WHAT TO DO -
The expected output is a verbatim reprint of the lines from the beginning of the data that follows through the line that contains "open Sys2Proof".

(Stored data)
§ §

-- ==== Sys2Proof/Machine/Generate.lean ====
section
/-! DEFINITION. Generation of keys by the key store, and the reseeds it waits for (R66, R399, R461, R462). -/

set_option linter.unusedVariables false

namespace Sys2Proof.Machine

open Sys2Proof

/-- Create a key and answer its handle once its record has committed (R67). -/
def createAnswered (pidx gen : Nat) (n : NewKey) (via : Via) (d : Dev) : Dev :=
  match liveParent d pidx gen with
  | none => answer via .keyInvalid [] d
  | some parent => match createKey pidx parent n d with
    | .error e => answer via e [] d
    | .ok (_, h, seq, d) => answerAt (some seq) via .ok (le 4 h) d

/-- The root of domain `dom` with its material (R399): M of the domain becomes 2. A creation that has waited for entropy finds
a migration begun or the domain created meanwhile, and completes with POLICY (R75, R399). -/
def createRoot (dom : Nat) (m : Bytes) (via : Via) (actor : Nat) (d : Dev) : Dev :=
  if !(d.ks.migState == 0) || has d.cust.domains dom then answer via .policy [] d
  else
  let idx := dom + 1
  let k : KeyRec :=
    { cls := 3, level := 1, gen := genOf d.ks idx, usage := 0, exportPol := 3, domain := dom, typ := 6,
      boot := d.ks.bootCount, material := m, committed := false }
  let w : Wrapped := { kek := d.ks.storageRoot, plain := m }
  let d := { d with ks := { d.ks with keys := ins d.ks.keys idx k, atRest := ins d.ks.atRest idx w },
                    cust := { d.cust with domains := addOnce d.cust.domains dom } }
  let d := setNum 2 (dk 0x1810 0 + dom) 2 d
  let (seq, d) := queueRec idx (.create (storeKey d.ks idx k)) d
  let d := waitFor seq (.keyReady idx) d
  let d := raise srcKeyStore 0x0200 dom actor [(4, handleOf idx k), (1, 3), (1, 6)] d
  let d := raiseAfter srcCustodian 0x0120 dom actor [(2, dom)] d
  answerAt (some seq) via .ok (le 4 (handleOf idx k)) d

/-- Bytes a generation draws. -/
def genLen (g : GenKind) : Nat := match g with | .key _ _ typ _ _ => symLen typ | .root _ => 32

/-- What a generation creates from its material. -/
def genCreate (g : GenKind) (m : Bytes) (via : Via) (actor : Nat) (d : Dev) : Dev :=
  match g with
  | .key p gen typ cls attr => createAnswered p gen { keyOfAttr (AttrArg.ofNat attr) typ cls m with actor := actor } via d
  | .root dom => createRoot dom m via actor d

/-- A generation draws from its instance and creates its key, or waits for the instance's reseed (R462). -/
def generate (inst : Nat) (g : GenKind) (via : Via) (actor : Nat) (d : Dev) : Dev :=
  match drawPr inst (genLen g) d with
  | some (m, d) => genCreate g m via actor d
  | none =>
    if (instCore d inst).isNone then answer via .rngUnavailable [] (bump (dk 0x2806 4) d)
    else
      let wait := if d.rng.wait.any (fun w => w.1 == inst) then d.rng.wait else d.rng.wait ++ [(inst, d.tb.now)]
      let g : GenWait := { inst := inst, since := d.tb.now, kind := g, via := via, actor := actor }
      { d with rng := { d.rng with wait := wait, gens := d.rng.gens ++ [g] } }

/-- The generations that waited for an instance run again, in order. -/
def resumeGens (i : Nat) (d : Dev) : Dev :=
  let mine := d.rng.gens.filter (fun g => g.inst == i)
  let d := { d with rng := { d.rng with gens := d.rng.gens.filter (fun g => !(g.inst == i)) } }
  mine.foldl (fun d g => generate g.inst g.kind g.via g.actor d) d

/-- RESEED (R458, R462): the first waiting request takes its whole count of blocks and its instance reseeds, or is
instantiated; what waited for it goes on. -/
def execReseed (s : State) : Out :=
  onDev (fun d =>
    match d.rng.wait with
    | [] => d
    | (i, _) :: rest =>
      match tryReseed i d with
      | none => d
      | some d =>
        let d := onInst i (fun x => { x with ready := isPr i }) { d with rng := { d.rng with wait := rest } }
        resumeGens i d) s

/-- A key pair generation runs that waits for an instance (R461). -/
def pairWaits (d : Dev) (i : Nat) (o : Op) : Bool :=
  o.ivWait && isBnService o.req.job.service && (o.pins.head?.any (fun p =>
    (recordOf d p).any (fun k => look d.rng.domains k.domain == some i)))

/-- RESEED_WAIT_TIMEOUT (R462): the first waiting request of an instance has waited 1 ms; the generation fails with
RNG_UNAVAILABLE. An instance without prediction resistance keeps generating and reports OVERDUE. -/
def execReseedWaitTimeout (i : Fin 4096) (s : State) : Out :=
  onDev (fun d =>
    match d.rng.wait.find? (fun w => w.1 == i.val) with
    | none => d
    | some (_, t) =>
      let d := reach (t + ms 1) d
      let mine := d.rng.gens.filter (fun g => g.inst == i.val)
      let d := { d with rng := { d.rng with
        wait := d.rng.wait.filter (fun w => !(w.1 == i.val)),
        gens := d.rng.gens.filter (fun g => !(g.inst == i.val)) } }
      let d := if isPr i.val || !(instOf d i.val).seeded then d else onInst i.val (fun x => { x with overdue := true }) d
      let d := mine.foldl (fun d g => answer g.via .rngUnavailable [] d) d
      let jobs := d.op.ops.filter (fun e => pairWaits d i.val e.2)
      jobs.foldl (fun d e =>
        endBn e.1 (e.2.unit.getD 0) { tag := none, status := .rngUnavailable }
          (bump (dk 0x2806 4) (onOp e.1 (fun o => { o with ivWait := false }) d))) d) s

end Sys2Proof.Machine
end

§ §

RESULT OF THE EXERCISE -
-- ==== Sys2Proof/Machine/Generate.lean ====
section
/-! DEFINITION. Generation of keys by the key store, and the reseeds it waits for (R66, R399, R461, R462). -/

set_option linter.unusedVariables false

namespace Sys2Proof.Machine

open Sys2Proof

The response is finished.